> **What the exercise asks**:
Copy exactly the stretch of data below from the line with "def checkDir (im" through the line with "must ((sectFind ss 1", including both of those lines.

Segment Start: Raw data

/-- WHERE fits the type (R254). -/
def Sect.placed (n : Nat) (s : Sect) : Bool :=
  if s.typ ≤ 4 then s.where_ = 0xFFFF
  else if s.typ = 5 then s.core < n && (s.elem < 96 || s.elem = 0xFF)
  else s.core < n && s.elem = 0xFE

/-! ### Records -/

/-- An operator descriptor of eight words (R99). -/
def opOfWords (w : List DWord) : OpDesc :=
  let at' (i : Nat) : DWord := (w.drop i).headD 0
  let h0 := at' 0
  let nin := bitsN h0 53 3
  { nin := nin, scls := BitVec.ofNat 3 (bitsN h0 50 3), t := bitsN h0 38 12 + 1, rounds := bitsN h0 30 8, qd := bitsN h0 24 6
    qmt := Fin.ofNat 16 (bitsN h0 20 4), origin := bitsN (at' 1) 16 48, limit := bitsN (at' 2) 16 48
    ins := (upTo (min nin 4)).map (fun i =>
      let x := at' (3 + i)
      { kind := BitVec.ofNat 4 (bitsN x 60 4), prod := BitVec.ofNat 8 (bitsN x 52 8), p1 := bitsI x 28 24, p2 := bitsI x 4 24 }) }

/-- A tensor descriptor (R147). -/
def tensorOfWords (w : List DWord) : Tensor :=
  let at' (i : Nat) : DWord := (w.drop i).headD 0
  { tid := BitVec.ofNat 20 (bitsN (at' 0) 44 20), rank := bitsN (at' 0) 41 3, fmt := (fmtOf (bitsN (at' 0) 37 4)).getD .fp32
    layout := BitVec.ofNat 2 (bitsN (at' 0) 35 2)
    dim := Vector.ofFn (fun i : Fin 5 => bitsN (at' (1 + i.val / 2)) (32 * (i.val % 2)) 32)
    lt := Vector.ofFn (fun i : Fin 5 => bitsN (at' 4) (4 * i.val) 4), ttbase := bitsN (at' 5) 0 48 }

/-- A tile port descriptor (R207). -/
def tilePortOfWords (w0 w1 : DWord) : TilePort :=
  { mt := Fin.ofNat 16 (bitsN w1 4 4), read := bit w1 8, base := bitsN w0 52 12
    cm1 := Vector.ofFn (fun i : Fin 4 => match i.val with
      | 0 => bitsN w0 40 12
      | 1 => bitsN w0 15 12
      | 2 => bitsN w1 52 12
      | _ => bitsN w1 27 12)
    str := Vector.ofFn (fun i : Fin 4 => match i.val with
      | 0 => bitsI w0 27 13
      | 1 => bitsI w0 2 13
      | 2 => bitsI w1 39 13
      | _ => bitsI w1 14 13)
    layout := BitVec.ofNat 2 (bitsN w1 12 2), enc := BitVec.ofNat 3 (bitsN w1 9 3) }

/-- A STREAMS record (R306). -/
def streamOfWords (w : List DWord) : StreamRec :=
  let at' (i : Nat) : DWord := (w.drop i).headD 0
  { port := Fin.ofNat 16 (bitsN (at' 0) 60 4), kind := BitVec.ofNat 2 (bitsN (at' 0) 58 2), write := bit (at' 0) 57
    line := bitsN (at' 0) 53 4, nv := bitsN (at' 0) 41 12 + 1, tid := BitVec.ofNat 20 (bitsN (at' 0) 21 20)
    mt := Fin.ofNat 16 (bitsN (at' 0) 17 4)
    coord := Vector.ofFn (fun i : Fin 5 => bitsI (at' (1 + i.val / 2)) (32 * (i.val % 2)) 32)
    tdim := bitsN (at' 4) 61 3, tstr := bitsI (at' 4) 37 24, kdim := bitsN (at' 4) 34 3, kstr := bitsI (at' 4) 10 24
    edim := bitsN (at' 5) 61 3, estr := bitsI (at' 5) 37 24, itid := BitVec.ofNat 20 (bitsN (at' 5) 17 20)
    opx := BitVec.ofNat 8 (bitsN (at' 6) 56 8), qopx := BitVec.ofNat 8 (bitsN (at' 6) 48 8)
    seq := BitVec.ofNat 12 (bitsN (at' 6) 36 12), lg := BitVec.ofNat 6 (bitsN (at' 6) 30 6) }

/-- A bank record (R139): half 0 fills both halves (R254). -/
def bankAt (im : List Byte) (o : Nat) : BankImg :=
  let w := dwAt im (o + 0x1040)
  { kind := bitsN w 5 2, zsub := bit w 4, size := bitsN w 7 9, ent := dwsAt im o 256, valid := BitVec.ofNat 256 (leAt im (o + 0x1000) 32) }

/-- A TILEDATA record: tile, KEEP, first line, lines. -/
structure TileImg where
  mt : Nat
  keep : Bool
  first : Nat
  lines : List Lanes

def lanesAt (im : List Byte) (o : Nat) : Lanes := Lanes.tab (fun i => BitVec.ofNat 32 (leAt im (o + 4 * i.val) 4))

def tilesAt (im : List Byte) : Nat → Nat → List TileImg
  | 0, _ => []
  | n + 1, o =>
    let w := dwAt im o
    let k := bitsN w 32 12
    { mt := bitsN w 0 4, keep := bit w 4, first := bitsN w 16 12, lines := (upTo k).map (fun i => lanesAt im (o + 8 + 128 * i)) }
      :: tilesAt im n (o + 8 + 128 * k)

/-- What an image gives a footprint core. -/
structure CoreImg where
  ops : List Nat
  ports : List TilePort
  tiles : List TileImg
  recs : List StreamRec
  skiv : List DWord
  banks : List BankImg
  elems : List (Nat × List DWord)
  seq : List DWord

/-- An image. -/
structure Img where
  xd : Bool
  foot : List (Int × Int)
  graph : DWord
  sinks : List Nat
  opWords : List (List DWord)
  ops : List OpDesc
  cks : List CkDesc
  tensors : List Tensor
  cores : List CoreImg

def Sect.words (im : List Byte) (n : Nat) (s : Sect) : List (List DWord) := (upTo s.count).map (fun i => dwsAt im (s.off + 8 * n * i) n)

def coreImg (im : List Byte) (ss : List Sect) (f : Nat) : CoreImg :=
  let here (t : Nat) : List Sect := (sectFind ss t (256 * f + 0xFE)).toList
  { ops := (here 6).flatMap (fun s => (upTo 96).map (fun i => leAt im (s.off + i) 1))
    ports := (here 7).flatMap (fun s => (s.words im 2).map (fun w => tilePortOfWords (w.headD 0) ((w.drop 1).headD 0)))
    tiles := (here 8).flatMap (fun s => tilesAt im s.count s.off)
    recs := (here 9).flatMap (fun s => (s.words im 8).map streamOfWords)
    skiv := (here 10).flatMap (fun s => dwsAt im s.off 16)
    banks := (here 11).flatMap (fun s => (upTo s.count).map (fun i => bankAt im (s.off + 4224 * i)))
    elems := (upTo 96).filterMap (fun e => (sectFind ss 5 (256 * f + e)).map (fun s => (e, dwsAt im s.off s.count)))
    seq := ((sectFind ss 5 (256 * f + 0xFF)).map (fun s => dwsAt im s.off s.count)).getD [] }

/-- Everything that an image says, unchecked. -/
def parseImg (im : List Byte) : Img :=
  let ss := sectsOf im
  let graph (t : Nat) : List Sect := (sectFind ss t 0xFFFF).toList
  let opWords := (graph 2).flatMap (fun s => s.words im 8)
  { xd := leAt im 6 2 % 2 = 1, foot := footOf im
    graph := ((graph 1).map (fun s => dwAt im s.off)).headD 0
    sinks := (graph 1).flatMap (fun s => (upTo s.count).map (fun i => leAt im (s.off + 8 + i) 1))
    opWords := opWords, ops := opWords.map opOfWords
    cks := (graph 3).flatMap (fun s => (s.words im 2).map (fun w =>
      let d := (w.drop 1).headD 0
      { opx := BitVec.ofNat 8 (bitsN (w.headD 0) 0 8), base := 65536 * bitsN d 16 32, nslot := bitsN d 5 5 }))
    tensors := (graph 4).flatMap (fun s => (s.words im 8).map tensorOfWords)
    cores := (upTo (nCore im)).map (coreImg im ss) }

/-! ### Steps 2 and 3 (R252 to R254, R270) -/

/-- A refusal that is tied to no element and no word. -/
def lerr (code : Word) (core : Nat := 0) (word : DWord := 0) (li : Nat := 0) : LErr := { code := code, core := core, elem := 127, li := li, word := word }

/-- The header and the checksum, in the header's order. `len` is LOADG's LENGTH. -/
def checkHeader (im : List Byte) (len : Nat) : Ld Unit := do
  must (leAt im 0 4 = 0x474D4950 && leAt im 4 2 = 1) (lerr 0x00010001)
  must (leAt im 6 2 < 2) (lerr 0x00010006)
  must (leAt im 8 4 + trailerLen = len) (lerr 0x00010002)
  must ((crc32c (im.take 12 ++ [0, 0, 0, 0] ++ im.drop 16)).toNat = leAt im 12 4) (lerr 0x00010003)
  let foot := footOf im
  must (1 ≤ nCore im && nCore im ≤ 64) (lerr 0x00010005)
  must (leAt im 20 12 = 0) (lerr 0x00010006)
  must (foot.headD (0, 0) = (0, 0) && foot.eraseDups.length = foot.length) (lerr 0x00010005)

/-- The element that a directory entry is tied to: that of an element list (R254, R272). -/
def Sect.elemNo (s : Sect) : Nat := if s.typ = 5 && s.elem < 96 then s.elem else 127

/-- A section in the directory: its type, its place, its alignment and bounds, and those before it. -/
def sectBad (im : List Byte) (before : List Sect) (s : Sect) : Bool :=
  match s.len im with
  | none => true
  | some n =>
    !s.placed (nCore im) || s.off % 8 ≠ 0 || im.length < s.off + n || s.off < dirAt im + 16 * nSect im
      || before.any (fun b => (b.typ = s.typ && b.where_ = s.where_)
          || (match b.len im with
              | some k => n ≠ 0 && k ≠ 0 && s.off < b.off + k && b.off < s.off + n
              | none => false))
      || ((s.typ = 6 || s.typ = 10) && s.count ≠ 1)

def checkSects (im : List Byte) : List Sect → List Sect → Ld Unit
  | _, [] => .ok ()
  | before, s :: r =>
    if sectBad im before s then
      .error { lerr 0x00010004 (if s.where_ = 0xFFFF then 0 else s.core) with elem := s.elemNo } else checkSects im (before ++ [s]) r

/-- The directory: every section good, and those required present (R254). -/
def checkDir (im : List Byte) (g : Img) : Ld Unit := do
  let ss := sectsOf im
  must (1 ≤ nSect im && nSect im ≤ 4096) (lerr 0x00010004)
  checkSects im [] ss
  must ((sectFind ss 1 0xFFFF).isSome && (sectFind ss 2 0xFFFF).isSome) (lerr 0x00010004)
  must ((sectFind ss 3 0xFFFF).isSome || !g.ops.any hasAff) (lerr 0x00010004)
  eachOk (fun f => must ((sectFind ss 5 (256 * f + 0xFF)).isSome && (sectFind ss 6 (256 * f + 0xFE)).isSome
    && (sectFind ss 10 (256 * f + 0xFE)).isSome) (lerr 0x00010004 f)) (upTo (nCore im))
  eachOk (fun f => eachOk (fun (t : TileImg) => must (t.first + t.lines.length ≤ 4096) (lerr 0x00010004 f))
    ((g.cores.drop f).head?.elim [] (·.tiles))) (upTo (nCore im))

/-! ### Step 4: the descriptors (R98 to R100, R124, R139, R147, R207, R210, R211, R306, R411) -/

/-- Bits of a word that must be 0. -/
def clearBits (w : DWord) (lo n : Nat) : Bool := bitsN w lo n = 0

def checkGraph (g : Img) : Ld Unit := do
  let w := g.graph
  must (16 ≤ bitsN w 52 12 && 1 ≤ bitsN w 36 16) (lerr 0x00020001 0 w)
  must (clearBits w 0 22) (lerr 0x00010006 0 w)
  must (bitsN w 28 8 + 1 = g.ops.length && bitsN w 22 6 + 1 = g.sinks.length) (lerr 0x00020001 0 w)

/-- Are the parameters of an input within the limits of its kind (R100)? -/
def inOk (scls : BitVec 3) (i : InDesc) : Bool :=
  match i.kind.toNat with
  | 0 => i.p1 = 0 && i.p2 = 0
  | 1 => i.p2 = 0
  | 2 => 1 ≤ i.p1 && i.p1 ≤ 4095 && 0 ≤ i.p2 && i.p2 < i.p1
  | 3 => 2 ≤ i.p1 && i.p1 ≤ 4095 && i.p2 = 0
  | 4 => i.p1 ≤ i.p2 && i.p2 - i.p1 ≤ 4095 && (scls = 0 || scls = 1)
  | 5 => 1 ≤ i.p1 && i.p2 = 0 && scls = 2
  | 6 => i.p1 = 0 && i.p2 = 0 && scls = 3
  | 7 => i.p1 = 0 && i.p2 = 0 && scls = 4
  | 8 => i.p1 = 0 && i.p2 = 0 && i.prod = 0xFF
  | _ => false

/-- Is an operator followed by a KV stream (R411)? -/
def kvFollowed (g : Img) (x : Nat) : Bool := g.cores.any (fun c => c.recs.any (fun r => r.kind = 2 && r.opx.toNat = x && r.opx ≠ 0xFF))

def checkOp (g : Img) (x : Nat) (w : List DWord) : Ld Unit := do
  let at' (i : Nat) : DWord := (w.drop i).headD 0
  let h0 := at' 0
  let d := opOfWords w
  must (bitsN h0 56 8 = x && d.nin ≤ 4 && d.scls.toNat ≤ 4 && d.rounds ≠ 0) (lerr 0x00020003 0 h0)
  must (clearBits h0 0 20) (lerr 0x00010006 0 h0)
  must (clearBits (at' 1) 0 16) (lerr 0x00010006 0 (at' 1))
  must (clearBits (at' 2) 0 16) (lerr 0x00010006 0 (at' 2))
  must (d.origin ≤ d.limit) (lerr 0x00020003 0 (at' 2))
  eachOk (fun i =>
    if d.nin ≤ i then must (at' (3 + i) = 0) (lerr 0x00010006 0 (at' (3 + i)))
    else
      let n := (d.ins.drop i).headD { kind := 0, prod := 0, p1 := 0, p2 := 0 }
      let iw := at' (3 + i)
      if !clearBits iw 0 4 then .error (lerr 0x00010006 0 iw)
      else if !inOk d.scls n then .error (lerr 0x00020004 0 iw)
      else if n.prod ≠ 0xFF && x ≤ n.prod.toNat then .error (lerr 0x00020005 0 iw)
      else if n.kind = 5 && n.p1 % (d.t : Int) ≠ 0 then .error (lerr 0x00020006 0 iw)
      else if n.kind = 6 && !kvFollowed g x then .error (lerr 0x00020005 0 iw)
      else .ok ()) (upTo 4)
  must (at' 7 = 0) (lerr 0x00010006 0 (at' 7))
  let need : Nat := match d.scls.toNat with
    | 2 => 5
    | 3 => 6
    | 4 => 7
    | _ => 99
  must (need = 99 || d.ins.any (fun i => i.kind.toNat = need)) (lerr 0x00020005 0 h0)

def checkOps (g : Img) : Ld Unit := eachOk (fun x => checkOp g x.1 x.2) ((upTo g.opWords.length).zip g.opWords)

Segment End: Raw data

> **Answer to this exercise**:
def checkDir (im : List Byte) (g : Img) : Ld Unit := do
  let ss := sectsOf im
  must (1 ≤ nSect im && nSect im ≤ 4096) (lerr 0x00010004)
  checkSects im [] ss
  must ((sectFind ss 1 0xFFFF).isSome && (sectFind ss 2 0xFFFF).isSome) (lerr 0x00010004)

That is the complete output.